» Problem to solve:
Collect all lines containing the word "written" from the data.

++++ Material for the task

-- ==== Sys2Proof/Laws/State.lean ====
section
/-! SUPPORT. One lemma per field per update of the state, and the register read laws. -/

namespace Sys2Proof.Machine

section writeV
variable (s : State) (n : VReg) (v : BitVec 512)
@[simp] theorem writeV_k : (writeV s n v).k = s.k := rfl
@[simp] theorem writeV_x : (writeV s n v).x = s.x := rfl
@[simp] theorem writeV_pc : (writeV s n v).pc = s.pc := rfl
@[simp] theorem writeV_mem : (writeV s n v).mem = s.mem := rfl
@[simp] theorem writeV_pEnd : (writeV s n v).pEnd = s.pEnd := rfl
@[simp] theorem writeV_cfg : (writeV s n v).cfg = s.cfg := rfl
end writeV

section writeDest
variable {vl : VLen} (s : State) (n : VReg) (r : BitVec vl.bits)
@[simp] theorem writeDest_k : (writeDest s n r).k = s.k := rfl
@[simp] theorem writeDest_x : (writeDest s n r).x = s.x := rfl
@[simp] theorem writeDest_pc : (writeDest s n r).pc = s.pc := rfl
@[simp] theorem writeDest_mem : (writeDest s n r).mem = s.mem := rfl
@[simp] theorem writeDest_pEnd : (writeDest s n r).pEnd = s.pEnd := rfl
@[simp] theorem writeDest_cfg : (writeDest s n r).cfg = s.cfg := rfl
end writeDest

section writeX
variable (s : State) (i : GReg) (v : Addr)
@[simp] theorem writeX_v : (writeX s i v).v = s.v := rfl
@[simp] theorem writeX_k : (writeX s i v).k = s.k := rfl
@[simp] theorem writeX_pc : (writeX s i v).pc = s.pc := rfl
@[simp] theorem writeX_mem : (writeX s i v).mem = s.mem := rfl
@[simp] theorem writeX_pEnd : (writeX s i v).pEnd = s.pEnd := rfl
@[simp] theorem writeX_cfg : (writeX s i v).cfg = s.cfg := rfl
end writeX

section setPc
variable (s : State) (t : Addr)
@[simp] theorem setPc_v : (setPc s t).v = s.v := rfl
@[simp] theorem setPc_k : (setPc s t).k = s.k := rfl
@[simp] theorem setPc_x : (setPc s t).x = s.x := rfl
@[simp] theorem setPc_pc : (setPc s t).pc = t := rfl
@[simp] theorem setPc_mem : (setPc s t).mem = s.mem := rfl
@[simp] theorem setPc_pEnd : (setPc s t).pEnd = s.pEnd := rfl
@[simp] theorem setPc_cfg : (setPc s t).cfg = s.cfg := rfl
end setPc

section advancePc
variable (s : State) (len : Nat)
@[simp] theorem advancePc_v : (advancePc s len).v = s.v := rfl
@[simp] theorem advancePc_k : (advancePc s len).k = s.k := rfl
@[simp] theorem advancePc_x : (advancePc s len).x = s.x := rfl
@[simp] theorem advancePc_pc : (advancePc s len).pc = s.pc + BitVec.ofNat 64 len := rfl
@[simp] theorem advancePc_mem : (advancePc s len).mem = s.mem := rfl
@[simp] theorem advancePc_pEnd : (advancePc s len).pEnd = s.pEnd := rfl
@[simp] theorem advancePc_cfg : (advancePc s len).cfg = s.cfg := rfl
@[simp] theorem readV_advancePc (n : VReg) : readV (advancePc s len) n = readV s n := rfl
end advancePc

/-- A register just written holds what was written. -/
@[simp] theorem readV_writeV_self (s : State) (n : VReg) (v : BitVec 512) : readV (writeV s n v) n = v := by
  simp [readV, writeV]

/-- Writing one vector register leaves the others alone. -/
theorem readV_writeV_ne (s : State) {n m : VReg} (v : BitVec 512) (h : m ≠ n) :
    readV (writeV s n v) m = readV s m := by
  have h' : n.toNat ≠ m.toNat := fun e => h (BitVec.eq_of_toNat_eq e.symm)
  simp [readV, writeV, Vector.getElem_set_ne _ _ h']

/-- A general register just written holds what was written. -/
@[simp] theorem readX_writeX_self (s : State) (i : GReg) (v : Addr) : readX (writeX s i v) i = v := by
  simp [readX, writeX]

/-- Writing one general register leaves the others alone. -/
theorem readX_writeX_ne (s : State) {i j : GReg} (v : Addr) (h : j ≠ i) : readX (writeX s i v) j = readX s j := by
  have h' : i.toNat ≠ j.toNat := fun e => h (BitVec.eq_of_toNat_eq e.symm)
  simp [readX, writeX, Vector.getElem_set_ne _ _ h']

/-- The destination holds the zero-extended result. -/
@[simp] theorem readV_writeDest_self {vl : VLen} (s : State) (n : VReg) (r : BitVec vl.bits) :
    readV (writeDest s n r) n = r.setWidth 512 := readV_writeV_self ..

theorem readV_writeDest_ne {vl : VLen} (s : State) {n m : VReg} (r : BitVec vl.bits) (h : m ≠ n) :
    readV (writeDest s n r) m = readV s m := readV_writeV_ne s _ h

end Sys2Proof.Machine
end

++++++++

» Exercise response:
/-- A register just written holds what was written. -/
/-- A general register just written holds what was written. -/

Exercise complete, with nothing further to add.